Task directions = Across these entries, work out how many lines carry the string "then", and give only that number.

::: Excerpted records

-- ==== Sys2Proof/Proofs/StoreView.lean ====
section
/-!
What the promises of the cache, of the corrections and of READY records speak of: the store's clients, the slots' states and
generations, the cache's entries, the ports' roles, and the panel queue; and what leaves them as they are.
-/
namespace Sys2Proof.Proofs

open Sys2Proof.Machine Sys2Proof.Safety

/-! ## The part of the state beside the panel queue -/

/-- The phase, whether a machine record is active, roles and execution of the ports, states and generations of the slots, the
cache's entries and the store's clients. -/
structure StoreView where
  phase : Phase
  active : Bool
  ports : PortId → Role × Bool
  slots : SlotId → SlotState × Nat
  entries : Vector (Option CacheEntry) 8
  holder : Option StoreOp
  fillWaiting : Option SlotId
  requestWaiting : Option StoreRequest

/-- That part of a state. -/
def storeView (s : State) : StoreView where
  phase := s.resetUnit.phase
  active := s.line.active.isSome
  ports := fun p => (s.ports[p].role, s.ports[p].executing)
  slots := fun i => ((dirEntry s i).state, (dirEntry s i).generation)
  entries := s.cache.entries
  holder := s.store.holder
  fillWaiting := s.store.fillWaiting
  requestWaiting := s.store.requestWaiting

@[simp] theorem storeView_updateHold (s : State) (f : HoldSet → HoldSet) : storeView (s.updateHold f) = storeView s := rfl
@[simp] theorem storeView_updateMark (s : State) (f : MarkUnit → MarkUnit) : storeView (s.updateMark f) = storeView s := rfl
@[simp] theorem storeView_updatePace (s : State) (f : Pace → Pace) : storeView (s.updatePace f) = storeView s := rfl
@[simp] theorem storeView_updateDose (s : State) (f : Dose → Dose) : storeView (s.updateDose f) = storeView s := rfl
@[simp] theorem storeView_updateTension (s : State) (f : Tension → Tension) : storeView (s.updateTension f) = storeView s := rfl
@[simp] theorem storeView_updatePos (s : State) (f : Position → Position) : storeView (s.updatePos f) = storeView s := rfl
@[simp] theorem storeView_updateRecords (s : State) (f : RecordQueue → RecordQueue) :
    storeView (s.updateRecords f) = storeView s := rfl
@[simp] theorem storeView_mapPanels (s : State) (c : Panel → Bool) (f : Panel → Panel) :
    storeView (s.mapPanels c f) = storeView s := rfl
@[simp] theorem storeView_syncUnready (s : State) : storeView (syncUnready s) = storeView s := rfl

/-- A change of a port that leaves its role and its execution. -/
theorem storeView_updatePort (s : State) (p : PortId) {f : Port → Port}
    (h : ∀ q, (f q).role = q.role ∧ (f q).executing = q.executing) : storeView (s.updatePort p f) = storeView s := by
  have port (q : PortId) : ((s.updatePort p f).ports[q].role, (s.updatePort p f).ports[q].executing) =
      (s.ports[q].role, s.ports[q].executing) := by
    rw [updatePort_port]
    split
    · rw [(h _).1, (h _).2]
    · rfl
  simp only [storeView, port]
  rfl

@[simp] theorem storeView_raise (s : State) (k : Attn) : storeView (s.raise k) = storeView s := by
  simp only [storeView, raise_port]
  rfl

@[simp] theorem storeView_raiseIf (s : State) (c : Bool) (k : Attn) : storeView (s.raiseIf c k) = storeView s := by
  cases c
  · rfl
  · exact storeView_raise s k

@[simp] theorem storeView_raiseCause (s : State) (c : StopCause) : storeView (raiseCause s c) = storeView s := by
  unfold raiseCause
  split
  · rfl
  · exact storeView_raise _ _
  · rfl

@[simp] theorem storeView_paceNominal (s : State) : storeView (paceNominal s) = storeView s := by
  unfold paceNominal
  split <;> rfl

@[simp] theorem storeView_paceAtEdge (s : State) : storeView (paceAtEdge s) = storeView s := by
  unfold paceAtEdge
  split <;> simp

@[simp] theorem storeView_setRecordPending (i : SlotId) (s : State) : storeView (setRecordPending i s) = storeView s := rfl

/-- A directory line after a change of one. -/
theorem dirEntry_updateDir (s : State) (i : SlotId) (f : DirEntry → DirEntry) (j : SlotId) :
    dirEntry (s.updateDir i f) j = if j = i then f (dirEntry s i) else dirEntry s j := by
  by_cases h : j = i
  · subst h
    simp [dirEntry]
  · have ne : ¬ i.val = j.val := fun hv => h (Fin.ext hv.symm)
    simp [dirEntry, h, ne]

theorem storeView_setEntry (s : State) (i : SlotId) (d : DirEntry) :
    storeView (s.updateDir i fun _ => d) =
      { storeView s with slots := fun j => if j = i then (d.state, d.generation) else (storeView s).slots j } := by
  have slot (j : SlotId) : ((dirEntry (s.updateDir i fun _ => d) j).state, (dirEntry (s.updateDir i fun _ => d) j).generation) =
      if j = i then (d.state, d.generation) else (storeView s).slots j := by
    rw [dirEntry_updateDir]
    split <;> rfl
  simp only [storeView, slot]
  rfl

theorem storeView_updateCache (s : State) (f : Cache → Cache) :
    storeView (s.updateCache f) = { storeView s with entries := (f s.cache).entries } := rfl

/-- A change of a directory line that leaves the slot's state and generation. -/
theorem storeView_updateDir (s : State) (i : SlotId) {f : DirEntry → DirEntry}
    (h : ∀ d, (f d).state = d.state ∧ (f d).generation = d.generation) : storeView (s.updateDir i f) = storeView s := by
  have slot (j : SlotId) : ((dirEntry (s.updateDir i f) j).state, (dirEntry (s.updateDir i f) j).generation) =
      ((dirEntry s j).state, (dirEntry s j).generation) := by
    rw [dirEntry_updateDir]
    split
    · rename_i hj
      rw [(h _).1, (h _).2, hj]
    · rfl
  simp only [storeView, slot]
  rfl

/-- Programming rows changes the array and the programmed rows of slots alone. -/
@[simp] theorem storeView_programRows (rows : List StagingRow) (s : State) : storeView (programRows rows s) = storeView s := by
  unfold programRows
  induction rows generalizing s with
  | nil => rfl
  | cons r rest ih =>
    rw [List.foldl_cons, ih]
    exact storeView_updateDir _ _ (f := fun d => { d with programmed := _ }) fun _ => ⟨rfl, rfl⟩

@[simp] theorem storeView_offerRecord (s : State) (k : TransferRecord) : storeView (offerRecord s k) = storeView s := by
  unfold offerRecord offerToFull appendRecord
  split
  · split
    · simp
    · split <;> simp
  · rfl

@[simp] theorem storeView_completeOne (s : State) (r : Panel) : storeView (completeOne s r) = storeView s := by
  simp [completeOne]

@[simp] theorem storeView_completeRecords (m : MachineRecord) (s : State) :
    storeView (completeRecords m s) = storeView s := by
  have fold (l : List Panel) : ∀ t, storeView (l.foldl completeOne t) = storeView t := by
    induction l with
    | nil => exact fun _ => rfl
    | cons r rest ih => exact fun t => (ih _).trans (storeView_completeOne t r)
  exact fold _ _

/-! ## The records of the panel queue -/

/-- A record that an event leaves of another: the same announcement, no correction it did not hold, READY and unprinted only as
it was. -/
structure Stems (new old : Panel) : Prop where
  normal : new.normal = old.normal
  correction : ∀ c, new.correction = some c → old.correction = some c
  ready : new.isReady = true → old.isReady = true ∧ new.correction = old.correction
  unprinted : new.unprinted = true → old.unprinted = true

/-- An anonymous record, which is printed from the start (R12). -/
def Anonymous (r : Panel) : Prop :=
  r.normal = none ∧ r.correction = none ∧ r.unprinted = false

theorem Stems.refl (r : Panel) : Stems r r := ⟨rfl, fun _ => id, fun h => ⟨h, rfl⟩, id⟩

theorem Stems.trans {a b c : Panel} (h : Stems a b) (g : Stems b c) : Stems a c where
  normal := h.normal.trans g.normal
  correction k hk := g.correction k (h.correction k hk)
  ready ha := ⟨(g.ready (h.ready ha).1).1, (h.ready ha).2.trans (g.ready (h.ready ha).1).2⟩
  unprinted ha := g.unprinted (h.unprinted ha)

theorem Stems.of_state {a b : Panel} (hn : a.normal = b.normal) (hc : a.correction = b.correction)
    (hs : a.state = b.state) : Stems a b where
  normal := hn
  correction _ := (hc ▸ ·)
  ready ha := ⟨by rwa [Panel.isReady, hs] at ha, hc⟩
  unprinted ha := by rwa [Panel.unprinted, hs] at ha

theorem Stems.of_printed {a b : Panel} (hn : a.normal = b.normal) (hc : a.correction = b.correction)
    (hp : a.unprinted = false) : Stems a b where
  normal := hn
  correction _ := (hc ▸ ·)
  ready ha := absurd (unprinted_of_isReady ha) (by simp [hp])
  unprinted ha := absurd ha (by simp [hp])

theorem Anonymous.of_stems {a b : Panel} (h : Stems a b) (hb : Anonymous b) : Anonymous a := by
  obtain ⟨normal, correction, printed⟩ := hb
  refine ⟨h.normal.trans normal, ?_, ?_⟩
  · cases hc : a.correction with
    | none => rfl
    | some c => exact absurd (h.correction c hc) (by simp [correction])
  · cases hu : a.unprinted with
    | false => rfl
    | true => exact absurd (h.unprinted hu) (by simp [printed])

theorem stems_flag (r : Panel) (f : Flag) : Stems (r.flag f) r := .of_state rfl rfl rfl

theorem stems_flagIf (r : Panel) (c : Bool) (f : Flag) : Stems (r.flagIf c f) r := by
  cases c
  · exact .refl r
  · exact stems_flag r f

theorem stems_missMark (r : Panel) : Stems r.missMark r := .of_state rfl rfl rfl

theorem stems_compareLength (m : MachineRecord) (r : Panel) : Stems (r.compareLength m) r := by
  unfold Panel.compareLength
  split
  · exact stems_flagIf _ _ _
  · exact .refl r

theorem stems_closeTrail (r : Panel) (x : Nat) : Stems (r.closeTrail x) r := by
  unfold Panel.closeTrail
  split
  · exact .of_state rfl rfl rfl
  · exact .of_printed rfl rfl rfl

theorem stems_arrive (r : Panel) : Stems r.arrive r := by
  unfold Panel.arrive
  split
  · exact .of_printed rfl rfl rfl
  · exact .of_printed rfl rfl rfl
  · exact .refl r

theorem stems_tickPanel (m : MachineRecord) (zs : List (Nat × Bool)) (x : Nat) (v : Speed) (halted : Bool) (r : Panel) :
    Stems (tickPanel m zs x v halted r) r := by
  unfold tickPanel
  exact (stems_flagIf _ _ _).trans <| (stems_flagIf _ _ _).trans <| (stems_flagIf _ _ _).trans <|
    (stems_flagIf _ _ _).trans <| (stems_flagIf _ _ _).trans <| .of_state rfl rfl rfl

theorem stems_fetch (r : Panel) : Stems r.fetch r := by
  unfold Panel.fetch
  split
  · rename_i h
    exact ⟨rfl, fun _ => id, fun _ => ⟨by simp [Panel.isReady, h], rfl⟩, fun _ => by simp [Panel.unprinted, h]⟩
  · exact .refl r

theorem stems_dueAfterClear (r : Panel) : Stems r.dueAfterClear r := by
  unfold Panel.dueAfterClear
  split
  · rename_i h
    exact ⟨rfl, fun _ => id, fun _ => ⟨by simp [Panel.isReady, h], rfl⟩, fun _ => by simp [Panel.unprinted, h]⟩
  · exact .refl r

theorem stems_start (r : Panel) (x : Nat) (held : Bool) : Stems (r.start x held) r :=
  (stems_flagIf _ _ _).trans ((stems_flagIf _ _ _).trans (.of_printed rfl rfl rfl))

theorem stems_returnToQueued {i : SlotId} {r : Panel} (h : unfetchedNames i r = true) : Stems r.returnToQueued r where
  normal := rfl
  correction := nofun
  ready := nofun
  unprinted _ := by
    simp only [unfetchedNames, Bool.and_eq_true] at h
    exact unprinted_of_isReady h.1.1

/-! ## Tame changes -/

/-- A change that leaves the view beside the queue, and of the queue records that stem from its own; under an active machine
record it may bring anonymous ones (R12). -/
structure Tame (s t : State) : Prop where
  view : storeView t = storeView s
  queue : ∀ r ∈ t.queue, (∃ q ∈ s.queue, Stems r q) ∨ Anonymous r ∧ s.line.active.isSome = true

theorem Tame.of_stems {s t : State} (hv : storeView t = storeView s) (hq : ∀ r ∈ t.queue, ∃ q ∈ s.queue, Stems r q) :
    Tame s t := ⟨hv, fun r hr => .inl (hq r hr)⟩

theorem Tame.of_queue {s t : State} (hv : storeView t = storeView s) (hq : t.queue = s.queue) : Tame s t :=
  .of_stems hv fun r hr => ⟨r, hq ▸ hr, .refl r⟩

theorem Tame.refl (s : State) : Tame s s := .of_queue rfl rfl

theorem Tame.active {s t : State} (h : Tame s t) : t.line.active.isSome = s.line.active.isSome :=
  congrArg StoreView.active h.view

theorem Tame.trans {s t u : State} (h : Tame s t) (g : Tame t u) : Tame s u where
  view := g.view.trans h.view
  queue r hr := by
    rcases g.queue r hr with ⟨q, hq, hrq⟩ | ⟨hr, ha⟩
    · rcases h.queue q hq with ⟨o, ho, hqo⟩ | ⟨hq, ha⟩
      · exact .inl ⟨o, ho, hrq.trans hqo⟩
      · exact .inr ⟨hq.of_stems hrq, ha⟩
    · exact .inr ⟨hr, h.active ▸ ha⟩

theorem tame_mapPanels (s : State) {c : Panel → Bool} {f : Panel → Panel} (hf : ∀ r, c r = true → Stems (f r) r) :
    Tame s (s.mapPanels c f) :=
  .of_stems rfl fun r hr => by
    obtain ⟨q, hq, rfl⟩ := List.mem_map.mp hr
    refine ⟨q, hq, ?_⟩
    split
    · exact hf q ‹_›
    · exact .refl q

theorem tame_updatePos (s : State) (f : Position → Position) : Tame s (s.updatePos f) := .of_queue rfl rfl
theorem tame_updatePace (s : State) (f : Pace → Pace) : Tame s (s.updatePace f) := .of_queue rfl rfl
theorem tame_updateMark (s : State) (f : MarkUnit → MarkUnit) : Tame s (s.updateMark f) := .of_queue rfl rfl
theorem tame_updateInputs (s : State) (f : Inputs → Inputs) : Tame s (s.updateInputs f) := .of_queue rfl rfl
theorem tame_updateDose (s : State) (f : Dose → Dose) : Tame s (s.updateDose f) := .of_queue rfl rfl
theorem tame_updateTension (s : State) (f : Tension → Tension) : Tame s (s.updateTension f) := .of_queue rfl rfl
theorem tame_updateHold (s : State) (f : HoldSet → HoldSet) : Tame s (s.updateHold f) := .of_queue rfl rfl

theorem tame_filter (s : State) (c : Panel → Bool) : Tame s { s with queue := s.queue.filter c } :=
  .of_stems rfl fun r hr => ⟨r, (List.mem_filter.mp hr).1, .refl r⟩

theorem tame_raise (s : State) (k : Attn) : Tame s (s.raise k) := .of_queue (storeView_raise s k) rfl

theorem tame_raiseIf (s : State) (c : Bool) (k : Attn) : Tame s (s.raiseIf c k) :=
  .of_queue (storeView_raiseIf s c k) (State.raiseIf_queue s c k)

theorem tame_raiseCause (s : State) (c : StopCause) : Tame s (raiseCause s c) := by
  refine .of_stems (storeView_raiseCause s c) ?_
  unfold raiseCause
  split
  · exact fun r hr => ⟨r, hr, .refl r⟩
  all_goals
    intro r hr
    obtain ⟨q, hq, rfl⟩ := List.mem_map.mp hr
    refine ⟨q, hq, ?_⟩
    split
    · exact stems_flag q _
    · exact .refl q

theorem tame_closeEvent (b s : State) (cs : List StopCause) : Tame s (closeEvent b s cs) := by
  have fold : ∀ (cs : List StopCause) (s : State), Tame s (cs.foldl raiseCause s) := by
    intro cs
    induction cs with
    | nil => exact Tame.refl
    | cons c rest ih => exact fun s => (tame_raiseCause s c).trans (ih _)
  exact (fold _ s).trans (tame_raiseIf _ _ _)

theorem tame_completeRecords (m : MachineRecord) (s : State) : Tame s (completeRecords m s) := by
  refine .of_stems (storeView_completeRecords m s) fun r hr => ?_
  rw [completeRecords, (foldl_completeOne_keeps _ _).1.1] at hr
  exact ⟨r, (List.mem_filter.mp hr).1, .refl r⟩

theorem tame_closeOpenTrail (m : MachineRecord) {f : Panel → Panel} (hf : ∀ r, Stems (f r) r) (s : State) :
    Tame s (closeOpenTrail m f s) :=
  (tame_mapPanels s fun r _ => (hf _).trans (stems_closeTrail r _)).trans (tame_completeRecords m _)

/-! ### Coordinates and marks -/

theorem tame_evaluateFill (m : MachineRecord) (s : State) : Tame s (evaluateFill m s).1 :=
  .of_queue (by simp [evaluateFill]) (by simp [evaluateFill])

theorem tame_nipChanged (m : MachineRecord) (s : State) : Tame s (nipChanged m s).1 :=
  (tame_evaluateFill m s).trans <| (tame_mapPanels _ fun r _ => stems_arrive r).trans <|
    (tame_completeRecords m _).trans (tame_mapPanels _ fun r _ => stems_missMark r)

::::::

Solution = 3